The NRCs acceptance criteria are based on (1) 10 CFR 50.46, insofar as it establishes standards for the calculation of emergency core cooling system (ECCS) performance and acceptance criteria for that calculated performance; (2) GDC-10, insofar as it requires that the reactor core be designed with appropriate margin to assure that specified acceptable fuel design limits (SAFDLs) are not exceeded during any condition of normal operation, including the effects of AOOs; (3) GDC-27, insofar as it requires that the reactivity control systems be designed to have a combined capability, in conjunction with poison addition by the ECCS, of reliably controlling reactivity changes under postulated accident conditions, with appropriate margin for stuck rods, to assure the capability to cool the core is maintained; and (4) GDC-35, insofar as it requires that a system to provide abundant emergency core cooling be provided to transfer heat from the reactor core following any LOCA. Specific review criteria are contained in SRP Section 4.2 and other guidance provided in Matrix 8 of RS-001.

The staff reviewed the licensees analyses for the fuel design under SPU conditions. Rod internal pressure is considered a driving force for fuel system damage that could contribute to the loss of dimensional stability and cladding integrity. The SPU core power level results in higher fuel operating temperatures, which could increase the potential for increased fission gas release. Although an analysis of the representative rod power histories indicated that the higher duty fuel rods have increased fission gas release from the pellet resulting in higher rod internal pressures, the results meet the acceptance criteria. Therefore, the fuel system is not predicted to incur damage due to excessive fuel rod internal pressure at SPU conditions.

Based on the results of the applicants analysis, the staff finds that the rod internal pressure analysis is acceptable for SS under SPU conditions.

SRP Section 4.2 identifies cladding oxidation buildup as a potential damage mechanism for fuel designs. The SRP further states that the effect of cladding oxidation needs to be addressed in safety and design analyses such as in the thermal and mechanical analysis.
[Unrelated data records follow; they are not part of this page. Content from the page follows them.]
-- ==== Sys2Proof/Laws/Frame.lean ====
section
/-! SUPPORT. Frames as sets of parts, each a number whose bits name the parts that may change: the lemmas by which every
operation's own frame is proved. -/

namespace Sys2Proof.Machine

open Sys2Proof

/-- The bit of a part. -/
def Part.idx : Part → Nat
  | .pkg => 0
  | .fuses => 1
  | .mem => 2
  | .tiles => 3
  | .access => 4
  | .ports => 5
  | .portDest => 6
  | .pending => 7
  | .freeCtr => 8
  | .wall => 9
  | .wakeLog => 10
  | .pins => 11
  | .halt => 12
  | .rails => 13
  | .wakeCfg => 14
  | .doldrums => 15
  | .thermal => 16
  | .doms => 17
  | .power => 18
  | .bootLog => 19
  | .amend => 20
  | .boot => 21
  | .masters => 22
  | .links => 23
  | .lds => 24
  | .executing => 25
  | .failedHeads => 26
  | .epoch => 27
  | .lockIn => 28
  | .fabLost => 29
  | .hubCfg => 30
  | .answers => 31
  | .racks => 32
  | .rackCfg => 33
  | .pips => 34
  | .worlds => 35
  | .slots => 36
  | .learnGrps => 37
  | .advErr => 38
  | .subs => 39
  | .routers => 40
  | .inbox => 41
  | .hubPace => 42
  | .marked => 43
  | .spans => 44
  | .mail => 45
  | .pool => 46
  | .lossQueue => 47
  | .lossRing => 48
  | .faultCfg => 49
  | .fences => 50
  | .fenceCount => 51
  | .notices => 52
  | .steward => 53
  | .stackLost => 54
  | .hostReqs => 55
  | .trcQueue => 56
  | .trace => 57
  | .trcDrops => 58

/-- From s to t nothing changes but the parts whose bits m has. -/
def OnlyM (m : Nat) (s t : State) : Prop := ∀ p : Part, m.testBit p.idx = false → p.same s t

theorem Part.same_refl (s : State) (p : Part) : p.same s s := by cases p <;> rfl

theorem Part.same_trans {s t u : State} {p : Part} (a : p.same s t) (b : p.same t u) : p.same s u := by
  cases p <;> exact Eq.trans b a

theorem OnlyM.refl (m : Nat) (s : State) : OnlyM m s s := fun p _ => Part.same_refl s p

theorem OnlyM.trans {m : Nat} {s t u : State} (a : OnlyM m s t) (b : OnlyM m t u) : OnlyM m s u :=
  fun p h => Part.same_trans (a p h) (b p h)

/-- A set within a set that lacks a part lacks it. -/
theorem lacks {l m i : Nat} (h : Nat.land l m = l) (hm : m.testBit i = false) : l.testBit i = false := by
  have e : (l &&& m).testBit i = l.testBit i := congrArg (fun x => Nat.testBit x i) h
  rw [← e, Nat.testBit_and, hm, Bool.and_false]

theorem within_trans {a b c : Nat} (h : Nat.land a b = a) (k : Nat.land b c = b) : Nat.land a c = a := by
  have h' : a &&& b = a := h
  have k' : b &&& c = b := k
  show a &&& c = a
  rw [← h', Nat.and_assoc, k']

theorem OnlyM.mono {l m : Nat} {s t : State} (h : OnlyM l s t) (hw : Nat.land l m = l) : OnlyM m s t :=
  fun p hm => h p (lacks hw hm)

/-- An update of a state: each part is in the set or keeps its fields. -/
theorem onlyM_upd {m : Nat} {z s : State} {fuses aon pwr boot hub access racks pips tmp fab tiles mem pool ports portDest flt trc freeCtr}
    (h : OnlyM m z s)
    (hu : ∀ p : Part, m.testBit p.idx = false → p.same s ⟨s.pkg, fuses, aon, pwr, boot, hub, access, racks, pips, tmp, fab, tiles, mem,
      pool, ports, portDest, flt, trc, freeCtr, s.pending⟩) :
    OnlyM m z ⟨s.pkg, fuses, aon, pwr, boot, hub, access, racks, pips, tmp, fab, tiles, mem, pool, ports, portDest, flt, trc, freeCtr,
      s.pending⟩ :=
  h.trans hu

theorem onlyM_foldl {α : Type} {m : Nat} {z s : State} {f : State → α → State} {l : List α}
    (hf : ∀ t x, OnlyM m t (f t x)) (h : OnlyM m z s) : OnlyM m z (l.foldl f s) := by
  induction l generalizing s with
  | nil => exact h
  | cons x r ih => exact ih (h.trans (hf s x))

def OnlyO (m : Nat) (z : State) (o : Host.Outcome State Fault Refusal) : Prop := ∀ t, o = .next t → OnlyM m z t

theorem onlyO_next {m : Nat} {z t : State} (h : OnlyM m z t) : OnlyO m z (.next t) := by
  intro u e
  cases e
  exact h

def OnlyP (m : Nat) (z : State) (o : Option State) : Prop := ∀ t, o = some t → OnlyM m z t

theorem onlyP_some {m : Nat} {z t : State} (h : OnlyM m z t) : OnlyP m z (some t) := by
  intro u e
  cases e
  exact h

theorem onlyP_none {m : Nat} {z : State} : OnlyP m z none := by
  intro u e
  cases e

/-- The set that a list of parts names. -/
def partSet (l : List Part) : Nat := l.foldl (fun a p => a ||| 2 ^ p.idx) 0

end Sys2Proof.Machine
end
The calculated fuel clad temperature (metal-oxide interface temperature) must be less than the license limit temperature for ZIRLO clad fuel during steady state operation. For ANS Condition II events, the calculated fuel clad temperature must not exceed the license limit for ZIRLO clad fuel. The hydrogen pickup level in the fuel clad must be less than or equal to the license limit at the end of fuel operation.

The SPU conditions entail an increase in operating temperatures for the fuel clad due to the higher fuel rod average power rating. Since the corrosion process is strongly influenced by fuel clad temperature, the SPU will make it harder to satisfy these criteria. Analysis of the representative rod power histories indicated that the corrosion design criteria are met for the higher duty fuel rods at the SPU core conditions. Based on the licensees analysis results, the staff concludes that the impact of corrosion on the thermal and mechanical performance will be minimal for SS under SPU conditions.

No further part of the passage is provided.